The appellant engaged specialist contractors to construct and assemble a glass roof and door. A structural engineer was also engaged to assess the nature of the work needed to carry out the appellant’s design. The complainants moved out of the house while the work was carried out. When they returned, they found that the work had not been completed and neither the window nor the door had been constructed. The house was not weatherproof, which caused the complainants to suffer ill-health. A temporary roof was installed, but this proved to be defective. The complainants lost faith in the appellant and obtained legal advice and an independent report. They consequently dispensed with the appellant’s services and other contractors were called in to complete the work.
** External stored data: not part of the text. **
-- ==== Sys2Proof/Laws/State.lean ====
section
/-! SUPPORT. What each update of the state leaves as it was, field by field, and what it makes of the part it changes. -/

namespace Sys2Proof.Machine

/-! ## modUnit -/

@[simp] theorem State.modUnit_cur (s : State) (p : Place) (f : Unit → Unit) : (s.modUnit p f).cur = s.cur := rfl
@[simp] theorem State.modUnit_agenda (s : State) (p : Place) (f : Unit → Unit) : (s.modUnit p f).agenda = s.agenda := rfl
@[simp] theorem State.modUnit_freeCount (s : State) (p : Place) (f : Unit → Unit) : (s.modUnit p f).freeCount = s.freeCount := rfl
@[simp] theorem State.modUnit_seq (s : State) (p : Place) (f : Unit → Unit) : (s.modUnit p f).seq = s.seq := rfl
@[simp] theorem State.modUnit_pkg (s : State) (p : Place) (f : Unit → Unit) : (s.modUnit p f).pkg = s.pkg := rfl
@[simp] theorem State.modUnit_mem (s : State) (p : Place) (f : Unit → Unit) : (s.modUnit p f).mem = s.mem := rfl
@[simp] theorem State.modUnit_dies (s : State) (p : Place) (f : Unit → Unit) : (s.modUnit p f).dies = s.dies := rfl
@[simp] theorem State.modUnit_cores (s : State) (p : Place) (f : Unit → Unit) : (s.modUnit p f).cores = s.cores := rfl
@[simp] theorem State.modUnit_quads (s : State) (p : Place) (f : Unit → Unit) : (s.modUnit p f).quads = s.quads := rfl
@[simp] theorem State.modUnit_cmds (s : State) (p : Place) (f : Unit → Unit) : (s.modUnit p f).cmds = s.cmds := rfl
@[simp] theorem State.modUnit_batches (s : State) (p : Place) (f : Unit → Unit) : (s.modUnit p f).batches = s.batches := rfl
@[simp] theorem State.modUnit_grids (s : State) (p : Place) (f : Unit → Unit) : (s.modUnit p f).grids = s.grids := rfl
@[simp] theorem State.modUnit_flips (s : State) (p : Place) (f : Unit → Unit) : (s.modUnit p f).flips = s.flips := rfl
@[simp] theorem State.modUnit_serials (s : State) (p : Place) (f : Unit → Unit) : (s.modUnit p f).serials = s.serials := rfl
@[simp] theorem State.modUnit_forwards (s : State) (p : Place) (f : Unit → Unit) : (s.modUnit p f).forwards = s.forwards := rfl
@[simp] theorem State.modUnit_replies (s : State) (p : Place) (f : Unit → Unit) : (s.modUnit p f).replies = s.replies := rfl
@[simp] theorem State.modUnit_die (s : State) (p : Place) (f : Unit → Unit) (x : Nat) : (s.modUnit p f).die x = s.die x := rfl
@[simp] theorem State.modUnit_sup (s : State) (p : Place) (f : Unit → Unit) (x y : Nat) : (s.modUnit p f).sup x y = s.sup x y := rfl
@[simp] theorem State.modUnit_core (s : State) (p : Place) (f : Unit → Unit) (x y : Nat) : (s.modUnit p f).core x y = s.core x y := rfl
@[simp] theorem State.modUnit_quad (s : State) (p : Place) (f : Unit → Unit) (x y : Nat) : (s.modUnit p f).quad x y = s.quad x y := rfl
@[simp] theorem State.modUnit_byte (s : State) (p : Place) (f : Unit → Unit) (x : Nat) : (s.modUnit p f).byte x = s.byte x := rfl
@[simp] theorem State.modUnit_rd (s : State) (p : Place) (f : Unit → Unit) (x y : Nat) : (s.modUnit p f).rd x y = s.rd x y := rfl

/-! ## dropUnit -/

@[simp] theorem State.dropUnit_cur (s : State) (p : Place) : (s.dropUnit p).cur = s.cur := rfl
@[simp] theorem State.dropUnit_agenda (s : State) (p : Place) : (s.dropUnit p).agenda = s.agenda := rfl
@[simp] theorem State.dropUnit_freeCount (s : State) (p : Place) : (s.dropUnit p).freeCount = s.freeCount := rfl
@[simp] theorem State.dropUnit_seq (s : State) (p : Place) : (s.dropUnit p).seq = s.seq := rfl
@[simp] theorem State.dropUnit_pkg (s : State) (p : Place) : (s.dropUnit p).pkg = s.pkg := rfl
@[simp] theorem State.dropUnit_mem (s : State) (p : Place) : (s.dropUnit p).mem = s.mem := rfl
@[simp] theorem State.dropUnit_dies (s : State) (p : Place) : (s.dropUnit p).dies = s.dies := rfl
@[simp] theorem State.dropUnit_cores (s : State) (p : Place) : (s.dropUnit p).cores = s.cores := rfl
@[simp] theorem State.dropUnit_quads (s : State) (p : Place) : (s.dropUnit p).quads = s.quads := rfl
@[simp] theorem State.dropUnit_cmds (s : State) (p : Place) : (s.dropUnit p).cmds = s.cmds := rfl
@[simp] theorem State.dropUnit_batches (s : State) (p : Place) : (s.dropUnit p).batches = s.batches := rfl
@[simp] theorem State.dropUnit_grids (s : State) (p : Place) : (s.dropUnit p).grids = s.grids := rfl
@[simp] theorem State.dropUnit_flips (s : State) (p : Place) : (s.dropUnit p).flips = s.flips := rfl
@[simp] theorem State.dropUnit_serials (s : State) (p : Place) : (s.dropUnit p).serials = s.serials := rfl
@[simp] theorem State.dropUnit_forwards (s : State) (p : Place) : (s.dropUnit p).forwards = s.forwards := rfl
@[simp] theorem State.dropUnit_replies (s : State) (p : Place) : (s.dropUnit p).replies = s.replies := rfl
@[simp] theorem State.dropUnit_die (s : State) (p : Place) (x : Nat) : (s.dropUnit p).die x = s.die x := rfl
@[simp] theorem State.dropUnit_sup (s : State) (p : Place) (x y : Nat) : (s.dropUnit p).sup x y = s.sup x y := rfl
@[simp] theorem State.dropUnit_core (s : State) (p : Place) (x y : Nat) : (s.dropUnit p).core x y = s.core x y := rfl
@[simp] theorem State.dropUnit_quad (s : State) (p : Place) (x y : Nat) : (s.dropUnit p).quad x y = s.quad x y := rfl
@[simp] theorem State.dropUnit_byte (s : State) (p : Place) (x : Nat) : (s.dropUnit p).byte x = s.byte x := rfl
@[simp] theorem State.dropUnit_rd (s : State) (p : Place) (x y : Nat) : (s.dropUnit p).rd x y = s.rd x y := rfl

/-! ## modCore -/

@[simp] theorem State.modCore_cur (s : State) (d c : Nat) (f : Core → Core) : (s.modCore d c f).cur = s.cur := rfl
@[simp] theorem State.modCore_agenda (s : State) (d c : Nat) (f : Core → Core) : (s.modCore d c f).agenda = s.agenda := rfl
@[simp] theorem State.modCore_freeCount (s : State) (d c : Nat) (f : Core → Core) : (s.modCore d c f).freeCount = s.freeCount := rfl
@[simp] theorem State.modCore_seq (s : State) (d c : Nat) (f : Core → Core) : (s.modCore d c f).seq = s.seq := rfl
@[simp] theorem State.modCore_pkg (s : State) (d c : Nat) (f : Core → Core) : (s.modCore d c f).pkg = s.pkg := rfl
@[simp] theorem State.modCore_mem (s : State) (d c : Nat) (f : Core → Core) : (s.modCore d c f).mem = s.mem := rfl
@[simp] theorem State.modCore_dies (s : State) (d c : Nat) (f : Core → Core) : (s.modCore d c f).dies = s.dies := rfl
@[simp] theorem State.modCore_quads (s : State) (d c : Nat) (f : Core → Core) : (s.modCore d c f).quads = s.quads := rfl
@[simp] theorem State.modCore_units (s : State) (d c : Nat) (f : Core → Core) : (s.modCore d c f).units = s.units := rfl
@[simp] theorem State.modCore_cmds (s : State) (d c : Nat) (f : Core → Core) : (s.modCore d c f).cmds = s.cmds := rfl
@[simp] theorem State.modCore_batches (s : State) (d c : Nat) (f : Core → Core) : (s.modCore d c f).batches = s.batches := rfl
@[simp] theorem State.modCore_grids (s : State) (d c : Nat) (f : Core → Core) : (s.modCore d c f).grids = s.grids := rfl
@[simp] theorem State.modCore_flips (s : State) (d c : Nat) (f : Core → Core) : (s.modCore d c f).flips = s.flips := rfl
@[simp] theorem State.modCore_serials (s : State) (d c : Nat) (f : Core → Core) : (s.modCore d c f).serials = s.serials := rfl
@[simp] theorem State.modCore_forwards (s : State) (d c : Nat) (f : Core → Core) : (s.modCore d c f).forwards = s.forwards := rfl
@[simp] theorem State.modCore_replies (s : State) (d c : Nat) (f : Core → Core) : (s.modCore d c f).replies = s.replies := rfl
@[simp] theorem State.modCore_die (s : State) (d c : Nat) (f : Core → Core) (x : Nat) : (s.modCore d c f).die x = s.die x := rfl
@[simp] theorem State.modCore_sup (s : State) (d c : Nat) (f : Core → Core) (x y : Nat) : (s.modCore d c f).sup x y = s.sup x y := rfl
@[simp] theorem State.modCore_quad (s : State) (d c : Nat) (f : Core → Core) (x y : Nat) : (s.modCore d c f).quad x y = s.quad x y := rfl
@[simp] theorem State.modCore_unitOf (s : State) (d c : Nat) (f : Core → Core) (x : Place) : (s.modCore d c f).unit? x = s.unit? x := rfl
@[simp] theorem State.modCore_byte (s : State) (d c : Nat) (f : Core → Core) (x : Nat) : (s.modCore d c f).byte x = s.byte x := rfl
@[simp] theorem State.modCore_rd (s : State) (d c : Nat) (f : Core → Core) (x y : Nat) : (s.modCore d c f).rd x y = s.rd x y := rfl

/-! ## modQuad -/

@[simp] theorem State.modQuad_cur (s : State) (d q : Nat) (f : Quad → Quad) : (s.modQuad d q f).cur = s.cur := rfl
@[simp] theorem State.modQuad_agenda (s : State) (d q : Nat) (f : Quad → Quad) : (s.modQuad d q f).agenda = s.agenda := rfl
@[simp] theorem State.modQuad_freeCount (s : State) (d q : Nat) (f : Quad → Quad) : (s.modQuad d q f).freeCount = s.freeCount := rfl
@[simp] theorem State.modQuad_seq (s : State) (d q : Nat) (f : Quad → Quad) : (s.modQuad d q f).seq = s.seq := rfl
@[simp] theorem State.modQuad_pkg (s : State) (d q : Nat) (f : Quad → Quad) : (s.modQuad d q f).pkg = s.pkg := rfl
@[simp] theorem State.modQuad_mem (s : State) (d q : Nat) (f : Quad → Quad) : (s.modQuad d q f).mem = s.mem := rfl
@[simp] theorem State.modQuad_dies (s : State) (d q : Nat) (f : Quad → Quad) : (s.modQuad d q f).dies = s.dies := rfl
@[simp] theorem State.modQuad_cores (s : State) (d q : Nat) (f : Quad → Quad) : (s.modQuad d q f).cores = s.cores := rfl
@[simp] theorem State.modQuad_units (s : State) (d q : Nat) (f : Quad → Quad) : (s.modQuad d q f).units = s.units := rfl
@[simp] theorem State.modQuad_cmds (s : State) (d q : Nat) (f : Quad → Quad) : (s.modQuad d q f).cmds = s.cmds := rfl
@[simp] theorem State.modQuad_batches (s : State) (d q : Nat) (f : Quad → Quad) : (s.modQuad d q f).batches = s.batches := rfl
@[simp] theorem State.modQuad_grids (s : State) (d q : Nat) (f : Quad → Quad) : (s.modQuad d q f).grids = s.grids := rfl
@[simp] theorem State.modQuad_flips (s : State) (d q : Nat) (f : Quad → Quad) : (s.modQuad d q f).flips = s.flips := rfl
@[simp] theorem State.modQuad_serials (s : State) (d q : Nat) (f : Quad → Quad) : (s.modQuad d q f).serials = s.serials := rfl
@[simp] theorem State.modQuad_forwards (s : State) (d q : Nat) (f : Quad → Quad) : (s.modQuad d q f).forwards = s.forwards := rfl
@[simp] theorem State.modQuad_replies (s : State) (d q : Nat) (f : Quad → Quad) : (s.modQuad d q f).replies = s.replies := rfl
@[simp] theorem State.modQuad_die (s : State) (d q : Nat) (f : Quad → Quad) (x : Nat) : (s.modQuad d q f).die x = s.die x := rfl
@[simp] theorem State.modQuad_sup (s : State) (d q : Nat) (f : Quad → Quad) (x y : Nat) : (s.modQuad d q f).sup x y = s.sup x y := rfl
@[simp] theorem State.modQuad_core (s : State) (d q : Nat) (f : Quad → Quad) (x y : Nat) : (s.modQuad d q f).core x y = s.core x y := rfl
@[simp] theorem State.modQuad_unitOf (s : State) (d q : Nat) (f : Quad → Quad) (x : Place) : (s.modQuad d q f).unit? x = s.unit? x := rfl
@[simp] theorem State.modQuad_byte (s : State) (d q : Nat) (f : Quad → Quad) (x : Nat) : (s.modQuad d q f).byte x = s.byte x := rfl
@[simp] theorem State.modQuad_rd (s : State) (d q : Nat) (f : Quad → Quad) (x y : Nat) : (s.modQuad d q f).rd x y = s.rd x y := rfl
The appellant was subsequently charged, under the Architects Act 1997, with serious professional incompetence. This was based, inter alia, upon her failure to provide or negotiate adequate or appropriate contractual protection with the contractors and her failure to administer the project competently. The respondent’s professional conduct committee (PCC) found the appellant guilty of serious professional incompetence. The appellant appealed.

Held: The appeal was dismissed.

The court was not persuaded that the PCC had been wrong in finding that the appellant was guilty of serious professional incompetence. Although she had not fallen below the appropriate standards in the past and was generally regarded as a competent member of her profession, things had gone badly wrong with the project in question. When it came to setting the standards of professional conduct, the court would not unquestioningly accept a decision of the PCC. However, where, as in respect of professional competence, that decision was based not upon principle but upon a matter of degree, the court would be cautious in differing from the ruling of the PCC, whose expertise it recognised.

The court rejected the suggestion that an architect could not prevent problems and overruns if contractors turned out to be incompetent. It was precisely because such difficulties were foreseeable that a supervising architect had to take all reasonable steps to ensure that the project ran smoothly, by advising clients on the appropriate contractual arrangements, monitoring progress, identifying poor or defective workmanship and requiring it to be remedied and ensuring that the work was completed on time.

It was unnecessary to decide that each individual allegation found proved had been established. A number of events, although not serious in themselves, together might demonstrate a pattern of incompetence. The PCC should have considered all the allegations found proved in order to decide whether together they established the charge against the appellant. However, in the present case, it was clear that, had the charges been considered cumulatively, a similar finding would have been made.

David Gwillim (of Speechly Bircham) appeared for the appellant; Andrew Peebles (instructed by Russell-Cooke Potter & Chapman) appeared for the respondent.